In un periodo in cui le nuove tecnologie stanno trovando una sempre più vasta diffusione nella quasi totalità degli ambiti della produzione e della ricerca musicale, anche il settore dell'analisi musicale sembra essere coinvolto in questo lento ma inesorabile processo. Una delle ricerche più interessanti è quella che ha portato ad utilizzare, per scopi analitici, tecnologie legate alla cosiddetta Intelligenza Artificiale (IA), una disciplina nata verso la fine degli anni Cinquanta con lo scopo di simulare l'intelligenza mediante un sistema computerizzato. In mancanza di una definizione univoca di intelligenza, un primo gruppo di ricercatori del MIT (Massachusetts Institute of Tecnology), diretti da Marvin Minsksy, assunse come paradigma di riferimento l'intelligenza umana e, in una delle ricerche più avanzate nel campo, le cosiddette reti neurali (Neural Networks).

Le reti-neurali, il principio alla base del funzionamento di un cervello reale, sono, per intenderci, le interconnessioni che si attivano fra i miliardi di cellule che formano un cervello umano. In tal modo ognuna di tali cellule, o neuroni, sviluppa la capacità di elaborare una piccola quantità di dati. Le tantissime piccole informazioni prodotte da tali neuroni, riunite insieme, consentono poi al cervello di elaborare informazioni più complesse.

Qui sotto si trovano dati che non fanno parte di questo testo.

/-- Reading a range consumes its uncorrectable words. -/
def touchBuf (b : BufId) (addr n : Nat) : Slot Unit := touchRanges b [(addr, n)]

/-- COLD-BANK for a range that is not AWAKE (R204). -/
def checkAwake (b : BufId) (lo hi : Nat) : Slot Unit := do
  match (← curKern).coldByte b lo hi with
  | some a => trapWith 0x07 (wordOf (coldTval b a)) 0
  | none => return

/-- OWNER for a range of which an engine owns a region. -/
def checkOwner (b : BufId) (lo hi : Nat) : Slot Unit := do
  match (← curKern).ownedByte b lo hi 0 with
  | some a => trapWith 0x05 (wordOf a) 0
  | none => return

/-- The old contents of an AB line or an XS tile, as writes that restore it, and the marks it had. -/
def Kern.snapshot (k : Kern) (b : BufId) (addr n : Nat) : BWrite × List (BufId × Nat × Option Origin) :=
  (⟨b, addr, (k.buf b).mem.read addr n, none⟩, (sectorsOf addr n).map fun s => (b, s, Tab.get? (k.buf b).marks s))

/-- The uncorrectable words of a range (R200). -/
def Kern.snapshotUe (k : Kern) (b : BufId) (addr n : Nat) : List (BufId × Nat) :=
  ((k.buf b).ue.filter (rangeTouches (addr, n))).map fun w => (b, w)

/-- Log what a write of a range will first overwrite in the open segment (14 R375), within the limits of R377. -/
def logWrite (b : BufId) (addr n : Nat) : Slot Unit := do
  let k ← curKern
  match k.seg with
  | none => return
  | some g =>
    if b = .ab then
      let new := ((List.range ((addr + n - 1) / 64 - addr / 64 + 1)).map (· + addr / 64)).filter fun l => !g.lines.contains l
      let snaps := new.map fun l => k.snapshot .ab (64 * l) 64
      let g := { g with
        lines := g.lines ++ new, undo := g.undo ++ snaps.map (·.1), undoMarks := g.undoMarks ++ snaps.flatMap (·.2),
        undoUe := g.undoUe ++ new.flatMap fun l => k.snapshotUe .ab (64 * l) 64 }
      if g.lines.length > 256 then throw (.segment 2)
      modCur fun y => { y with seg := some g }
    else if b = .xs then
      let new := ((List.range ((addr + n - 1) / 8192 - addr / 8192 + 1)).map (· + addr / 8192)).filter fun t => !g.tiles.contains t
      let snaps := new.map fun t => k.snapshot .xs (8192 * t) 8192
      let g := { g with
        tiles := g.tiles ++ new, undo := g.undo ++ snaps.map (·.1), undoMarks := g.undoMarks ++ snaps.flatMap (·.2),
        undoUe := g.undoUe ++ new.flatMap fun t => k.snapshotUe .xs (8192 * t) 8192 }
      if g.tiles.length > 8 then throw (.segment 3)
      modCur fun y => { y with seg := some g }

/-- The place of the instruction in the slot that runs in the order of issue, which a segment's signature follows (14 R379). -/
def State.issueKey (s : State) : Nat := 8 * (s.kern s.issue.kid).cyc + s.issue.slot

/-- A delayed write of the slot that runs, with what an origin entry says of its instruction, and its place in the order of issue. -/
def State.slotWrite (s : State) (d : DWrite) : DWrite :=
  { d with
    loc := s.issue.addr.toNat + s.issue.slot * 2 ^ 11, insn := s.slotWord.toNat, made := s.issue.made
    opnd := s.issue.opnd, key := s.issueKey }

Il tentativo dei ricercatori è quello di riproporre in campo informatico il principio della cellula-neurone replicata milioni di volte sino a simulare un cervello. Purtroppo, l'attuale potenza dei computer basta per simulare "solo" qualche migliaio di neuroni, quantità non sufficiente a elaborare informazioni complesse. Ciò nonostante, la ricerca in questo settore sta già producendo risultati apprezzabili, e i modelli computeristici a rete neurale sono spesso utilizzati nell'investigazione di processi quali l'apprendimento, oppure nel riconoscimento di pattern. Nell'analisi delle immagini, ad esempio, tale tecnologia è spesso utilizzata negli OCR, i software che consentono di tradurre la scansione di una pagina dattiloscritta in caratteri riutilizzabili da un comune word processor.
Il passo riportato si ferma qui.